Вот так с легкой руки генерала Лежепекова и родился этот манер – судьба в зеленой фуражке. В конце концов, визу свою поставил – «В печать». С тем я и отбыл…

Через некоторое пора, я убедил свое редакционное начальство отправить меня на границу. Тем паче, что генерал Лежепеков этому всячески содействовал. Ведь ехал я не за рубеж, а на границу.

***

Мое многолетнее странствие по периметру Советского Союза, по погранотрядам и погранзаставам началось с Таллина. В один прекрасный майский день я вышел в дозор на борту пограничного дозорного корабля ПСКР-507. Моряки-пограничники шли на боевую службу в легендарный Моонзундский пролив, шли охранять морские рубежи советской Прибалтики. Я провел с ними цельную неделю. Открыл для себя строгую красоту морской службы. Скорее всего именно тогда зародилась мысль связать свою дальнейшую житье с морем и флотом. Мы вернулись в Таллин, и я тут же отправился к пограничникам острова Сааремаа. Когда-то он назывался Курессааре – «остров журавлей». Самый большенный остров советской Эстонии охранялся бойцами Северо-Западного пограничного округа. На острове находилось несколько постов технического наблюдения (ПТН). На одинешенек из них я добрался дождливой ночью, и был радушно принят операторами радиолокационной станции.

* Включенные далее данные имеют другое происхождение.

-- ==== Sys2Proof/Laws/Sweeps.lean ====
section
/-! SUPPORT. What the operations of the sequencer leave unchanged. -/

namespace Sys2Proof.Machine

open Sys2Proof

/-- Handing over a batch changes the divider alone. -/
@[simp] theorem handBatch_frame (jobs : List (JobOwner × Nat × Nat × Bool)) (s : State) :
    (handBatch jobs s).pending = s.pending ∧
    (handBatch jobs s).draws = s.draws ∧
    (handBatch jobs s).inReset = s.inReset ∧
    (handBatch jobs s).time = s.time ∧
    (handBatch jobs s).msg = s.msg ∧
    (handBatch jobs s).win = s.win ∧
    (handBatch jobs s).plan = s.plan ∧
    (handBatch jobs s).legs = s.legs ∧
    (handBatch jobs s).seq = s.seq ∧
    (handBatch jobs s).probe = s.probe ∧
    (handBatch jobs s).cap = s.cap ∧
    (handBatch jobs s).cor = s.cor ∧
    (handBatch jobs s).prof = s.prof ∧
    (handBatch jobs s).arith = s.arith ∧
    (handBatch jobs s).map = s.map ∧
    (handBatch jobs s).stray = s.stray ∧
    (handBatch jobs s).ing = s.ing := by
  simp [handBatch]

/-- The blocks that dropping a record leaves alone. -/
@[simp] theorem dropSweep_frame (id : Nat) (s : State) :
    (dropSweep id s).pending = s.pending ∧
    (dropSweep id s).draws = s.draws ∧
    (dropSweep id s).inReset = s.inReset ∧
    (dropSweep id s).time = s.time ∧
    (dropSweep id s).msg = s.msg ∧
    (dropSweep id s).win = s.win ∧
    (dropSweep id s).plan = s.plan ∧
    (dropSweep id s).legs = s.legs ∧
    (dropSweep id s).div = s.div ∧
    (dropSweep id s).arith = s.arith ∧
    (dropSweep id s).map = s.map ∧
    (dropSweep id s).stray = s.stray ∧
    (dropSweep id s).ing = s.ing := by
  unfold dropSweep; (repeat' split) <;> simp

/-- The blocks that the end of a sweep leaves alone. -/
@[simp] theorem endSweep_frame (id : Nat) (o : SweepOutcome) (m n : Nat) (s : State) :
    (endSweep id o m n s).pending = s.pending ∧
    (endSweep id o m n s).draws = s.draws ∧
    (endSweep id o m n s).inReset = s.inReset ∧
    (endSweep id o m n s).time = s.time ∧
    (endSweep id o m n s).plan = s.plan ∧
    (endSweep id o m n s).legs = s.legs ∧
    (endSweep id o m n s).arith = s.arith ∧
    (endSweep id o m n s).map = s.map ∧
    (endSweep id o m n s).stray = s.stray := by
  unfold endSweep; split
  · simp
  · dsimp only; split <;> simp

/-- The blocks that the end of several sweeps leaves alone. -/
@[simp] theorem endSweeps_frame (o : SweepOutcome) (ids : List Nat) (s : State) :
    (endSweeps o ids s).pending = s.pending ∧
    (endSweeps o ids s).draws = s.draws ∧
    (endSweeps o ids s).inReset = s.inReset ∧
    (endSweeps o ids s).time = s.time ∧
    (endSweeps o ids s).plan = s.plan ∧
    (endSweeps o ids s).legs = s.legs ∧
    (endSweeps o ids s).arith = s.arith ∧
    (endSweeps o ids s).map = s.map ∧
    (endSweeps o ids s).stray = s.stray := by
  unfold endSweeps
  induction ids generalizing s with
  | nil => simp
  | cons i ids ih => simp only [List.foldl_cons, ih, endSweep_frame, and_self]

/-- Probe-level control changes the leg controller alone. -/
@[simp] theorem levelClipped_frame (g : LegId) (s : State) :
    (levelClipped g s).pending = s.pending ∧
    (levelClipped g s).draws = s.draws ∧
    (levelClipped g s).inReset = s.inReset ∧
    (levelClipped g s).time = s.time ∧
    (levelClipped g s).msg = s.msg ∧
    (levelClipped g s).win = s.win ∧
    (levelClipped g s).plan = s.plan ∧
    (levelClipped g s).seq = s.seq ∧
    (levelClipped g s).probe = s.probe ∧
    (levelClipped g s).cap = s.cap ∧
    (levelClipped g s).cor = s.cor ∧
    (levelClipped g s).prof = s.prof ∧
    (levelClipped g s).div = s.div ∧
    (levelClipped g s).arith = s.arith ∧
    (levelClipped g s).map = s.map ∧
    (levelClipped g s).stray = s.stray ∧
    (levelClipped g s).ing = s.ing := by
  simp [levelClipped]

/-- Probe-level control changes the leg controller alone. -/
@[simp] theorem levelDone_frame (g : LegId) (m : AnchorMatch) (u : Nat) (s : State) :
    (levelDone g m u s).pending = s.pending ∧
    (levelDone g m u s).draws = s.draws ∧
    (levelDone g m u s).inReset = s.inReset ∧
    (levelDone g m u s).time = s.time ∧
    (levelDone g m u s).msg = s.msg ∧
    (levelDone g m u s).win = s.win ∧
    (levelDone g m u s).plan = s.plan ∧
    (levelDone g m u s).seq = s.seq ∧
    (levelDone g m u s).probe = s.probe ∧
    (levelDone g m u s).cap = s.cap ∧
    (levelDone g m u s).cor = s.cor ∧
    (levelDone g m u s).prof = s.prof ∧
    (levelDone g m u s).div = s.div ∧
    (levelDone g m u s).arith = s.arith ∧
    (levelDone g m u s).map = s.map ∧
    (levelDone g m u s).stray = s.stray ∧
    (levelDone g m u s).ing = s.ing := by
  simp [levelDone]

/-- The blocks that a leg fault leaves alone. -/
@[simp] theorem faultLeg_frame (g : LegId) (id : Nat) (s : State) :
    (faultLeg g id s).pending = s.pending ∧
    (faultLeg g id s).draws = s.draws ∧
    (faultLeg g id s).inReset = s.inReset ∧
    (faultLeg g id s).time = s.time ∧
    (faultLeg g id s).plan = s.plan ∧
    (faultLeg g id s).arith = s.arith ∧
    (faultLeg g id s).map = s.map ∧
    (faultLeg g id s).stray = s.stray := by
  simp [faultLeg]

end Sys2Proof.Machine
end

Был обогрет, обсушен, напоен горячим чаем.

На этом ПТН я провел несколько дней и ночей, отворил для себя, что пограничная служба это не только контрольно-следовая полоса и боец с овчаркой, но помимо всего прочего это сложнейшая радиоэлектронная техника.

Пожалуй, самую впечатляющую полотно пограничных будней я получил на Дальнем Востоке на заставе Гродековского погранотряда, расположенной на берегу озеро Ханко. Обстановка на советско-китайской рубежу в те годы была довольно напряженной, я это хорошо прочувствовал во время обхода границы с начальником заставы капитаном Лебедевым. Мы шагали с ним вдоль неширокого ручейка, разделявшего две огромных края, два, к сожалению, недружественных тогда государства – КНР и СССР, и капитан Лебедев рассказывал о всех враждебных происках своих коллег с сопредельной сторонки.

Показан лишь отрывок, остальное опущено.